WDPC
- Dallas, Georgia; United States;
- Broadcast area: Metro Atlanta
- Frequency: 1500 kHz

Programming
- Format: Christian talk and teaching

Ownership
- Owner: Word Christian Broadcasting, Inc.
- Sister stations: WDCY, WNEA

History
- Former call signs: WKRP (1979–1989)

Technical information
- Licensing authority: FCC
- Facility ID: 73871
- Class: D
- Power: 5,000 watts day 3,200 watts critical hours
- Transmitter coordinates: 33°56′40.00″N 84°49′28.00″W﻿ / ﻿33.9444444°N 84.8244444°W
- Translator: 102.1 MHz W271DK (Dallas)

Links
- Public license information: Public file; LMS;
- Website: WDPC Program Schedule

= WDPC =

WDPC (1500 kHz) is a Christian AM radio station broadcasting a Christian talk and teaching radio format.
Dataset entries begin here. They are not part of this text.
theorem stripeProgrammed_kept {base : Device} {id} {d : Device} (hd : Kept base d) :
    Kept base (stripeProgrammed id d) := by
  unfold stripeProgrammed
  split
  · assumption
  · rename_i e1 e2 e3
    split
    · lift_lets
      intro v4
      have h5 : Kept base v4 := by
        unfold v4
        apply onStripe_kept
        assumption
      clear_value v4
      intro v6
      have h7 : Kept base v6 := by
        unfold v6
        apply journalRecord_kept
        assumption
      clear_value v6
      apply landRelocs_kept
      apply landMapPages_kept
      assumption
    · assumption

theorem execStripeMembersProgrammed_kept {base : Device} {stripe} {s : State} (hs : Kept base s.dev) :
    KeptB base (execStripeMembersProgrammed stripe s) := by
  unfold execStripeMembersProgrammed
  apply next_keptB
  · intro x1 h2
    apply stripeProgrammed_kept
    assumption
  · assumption

theorem execStripeIssueDurable_kept {base : Device} {stripe} {s : State} (hs : Kept base s.dev) :
    KeptB base (execStripeIssueDurable stripe s) := by
  unfold execStripeIssueDurable
  apply next_keptB
  · intro x1 h2
    apply stripeIssueDurable_kept
    assumption
  · assumption

theorem stripeClose_kept {base : Device} {cls} {cluster} {d : Device} (hd : Kept base d) :
    Kept base (stripeClose cls cluster d) := by
  unfold stripeClose
  split
  · rename_i e1 e2 e3
    apply issueClosed_kept
    split
    · assumption
    · apply closeGather_kept
      assumption
  · apply issueClosed_kept
    assumption

theorem execGatherLimitExpiry_kept {base : Device} {cls} {cluster} {s : State} (hs : Kept base s.dev) :
    KeptB base (execGatherLimitExpiry cls cluster s) := by
  unfold execGatherLimitExpiry
  apply next_keptB
  · intro x1 h2
    split
    · assumption
    · rename_i e3 e4 e5
      apply stripeClose_kept
      apply waitUntil_kept
      assumption
  · assumption

theorem execStripeClose_kept {base : Device} {cls} {cluster} {s : State} (hs : Kept base s.dev) :
    KeptB base (execStripeClose cls cluster s) := by
  unfold execStripeClose
  apply next_keptB
  · intro x1 h2
    apply stripeClose_kept
    assumption
  · assumption

theorem clearLost_kept {base : Device} {d : Device} (hd : Kept base d) :
    Kept base (clearLost d) := by
  unfold clearLost
  lift_lets
  intro v1 v2
  clear_value v2
  intro v3
  clear_value v3
  intro v4
  have h5 : Kept base v4 := by
    unfold v4
    refine Kept.mk_eq rfl rfl rfl rfl rfl rfl rfl rfl ?_
    assumption
  clear_value v4
  intro v6
  clear_value v6
  split
  · apply setCond_kept
    apply bumpVersion_kept
    refine Kept.mk_eq rfl rfl rfl rfl rfl rfl rfl rfl ?_
    assumption
  · apply bumpVersion_kept
    assumption

end Sys2Proof.Machine
end

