theorem readOn_kept {base : Device} {y0} {y1} {y2 : Device} (hy2 : Kept base y2) :
    Kept base (readOn y0 y1 y2) := by
  induction' y0 with n ih generalizing y1 y2
  · unfold readOn
    assumption
  · unfold readOn
    split
    · assumption
    · rename_i e1 e2 e3
      split
      · apply failCmd_kept
        assumption
      · rename_i e4 e5 e6
        lift_lets
        intro v7
        clear_value v7
        intro v8
        have h9 : Kept base v8 := by
          unfold v8
          apply odBump_kept
          assumption
        clear_value v8
        intro v10
        clear_value v10
        split
        · rename_i e11 e12 e13
          lift_lets
          intro v14
          have h15 : Kept base v14 := by
            unfold v14
            apply logEvent_kept
            apply odBump_kept
            assumption
          clear_value v14
          split
          · assumption
          · split
            · apply failCmd_kept
              apply loseCopy_kept
              assumption
            · rename_i e16 e17 e18 e19
              split
              · apply failCmd_kept
                assumption
              · apply ih
                apply putFetch_kept
                assumption
              · lift_lets
                intro v20
                have h21 : KeptP base v20 := by
                  unfold v20
                  apply peerMember_kept
                  assumption
                clear_value v20
                intro v22
                have h23 : KeptP base v22 := by
                  unfold v22
                  apply newReq_kept
                  apply KeptP.snd
                  assumption
                clear_value v22
                split
                · apply ih
                  apply putFetch_kept
                  apply KeptP.snd
                  assumption
                · apply sendLink_kept
                  apply KeptP.snd
                  assumption
              · split
                · apply ih
                  apply onCmd_kept
                  apply admitRead_kept
                  apply endFetch_kept
                  assumption
                · apply ih
                  apply putFetch_kept
                  assumption
                · apply failCmd_kept
                  assumption
                · apply failCmd_kept
                  assumption
        · split
          · apply doneCmd_kept
            assumption
          · split
            · apply doneCmd_kept
              assumption
            · split
              · rename_i e24 e25 e26 e27 e28 e29 e30 e31 e32 e33
                apply ih
                apply onCmd_kept
                apply cacheHit_kept
                assumption
              · split
                · rename_i e34 e35 e36 e37 e38 e39 e40 e41 e42 e43 e44 e45
                  lift_lets
                  intro v46
                  clear_value v46
                  split
                  · apply failCmd_kept
                    assumption
                  · split
                    · split
                      · apply failCmd_kept
                        assumption
                      · split
                        · apply ih
                          apply setPhase_kept
                          refine Kept.mk_eq rfl rfl rfl rfl rfl rfl rfl rfl ?_
                          assumption
                        · apply failCmd_kept
                          assumption
                    · split
                      · apply failCmd_kept
                        assumption
                      · apply failCmd_kept
                        assumption
                      · apply readHere_kept
                        assumption
                · split
                  · apply locateCopy_kept
                    apply setPhase_kept
                    assumption
                  · apply failCmd_kept
                    assumption

theorem startRead_kept {base : Device} {id} {d : Device} (hd : Kept base d) :
    Kept base (startRead id d) := by
  unfold startRead
  split
  · assumption
  · rename_i e1 e2 e3
    lift_lets
    intro v4
    clear_value v4
    intro v5
    clear_value v5
    split
    · apply failCmd_kept
      assumption
    · split
      · rename_i e6 e7 e8 e9 e10
        apply setPhase_kept
        apply odBump_kept
        assumption
      · split
        · apply doneCmd_kept
          assumption
        · apply failCmd_kept
          assumption
      · split
        · rename_i e11 e12 e13 e14 e15 e16 e17 e18
          apply failCmd_kept
          assumption
        · split
          · apply failCmd_kept
            assumption
          · rename_i e19 e20 e21 e22 e23 e24 e25 e26 e27 e28
            lift_lets
            intro v29
            clear_value v29
            split
            · apply failCmd_kept
              assumption
            · apply readOn_kept
              apply onCmd_kept
              assumption

theorem nextForward_kept {base : Device} {d : Device} (hd : Kept base d) :
    KeptP base (nextForward d) := by
  unfold nextForward
  lift_lets
  intro v1
  clear_value v1
  intro v2
  clear_value v2
  apply KeptP.mk
  refine Kept.mk_eq rfl rfl rfl rfl rfl rfl rfl rfl ?_
  assumption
It is licensed to Dallas, Georgia, United States, and serves the west-northwestern Atlanta metropolitan area. The station is owned by Word Christian Broadcasting Inc. Much of the programming is simulcast with co-owned 1500 WDCY in Douglasville, Georgia and 1300 WNEA in Newnan, Georgia.

WDPC is a daytimer, transmitting with 5,000 watts during daytime hours and with 3,200 watts during critical hours at local sunrise and sunset. The station signs off during nighttime hours because AM 1500 is a clear channel frequency. The station is classified as a class D station by the U.S. Federal Communications Commission (FCC).

==History==
===As WKRP===
The station signed on in September 1979 as WKRP. At first, the FCC denied the call sign to the new station, stating that MTM Enterprises, the producers of the popular CBS television series WKRP in Cincinnati, had a 'hold' on the call letters. When the station's lawyer told the FCC that "MTM is neither a licensee, nor a permittee. Therefore, MTM has no legal basis to reserve the WKRP callsign", the FCC allowed the assignment.

===As WDPC===
In August 1989, the station switched to WDPC, meaning Dallas/Paulding County.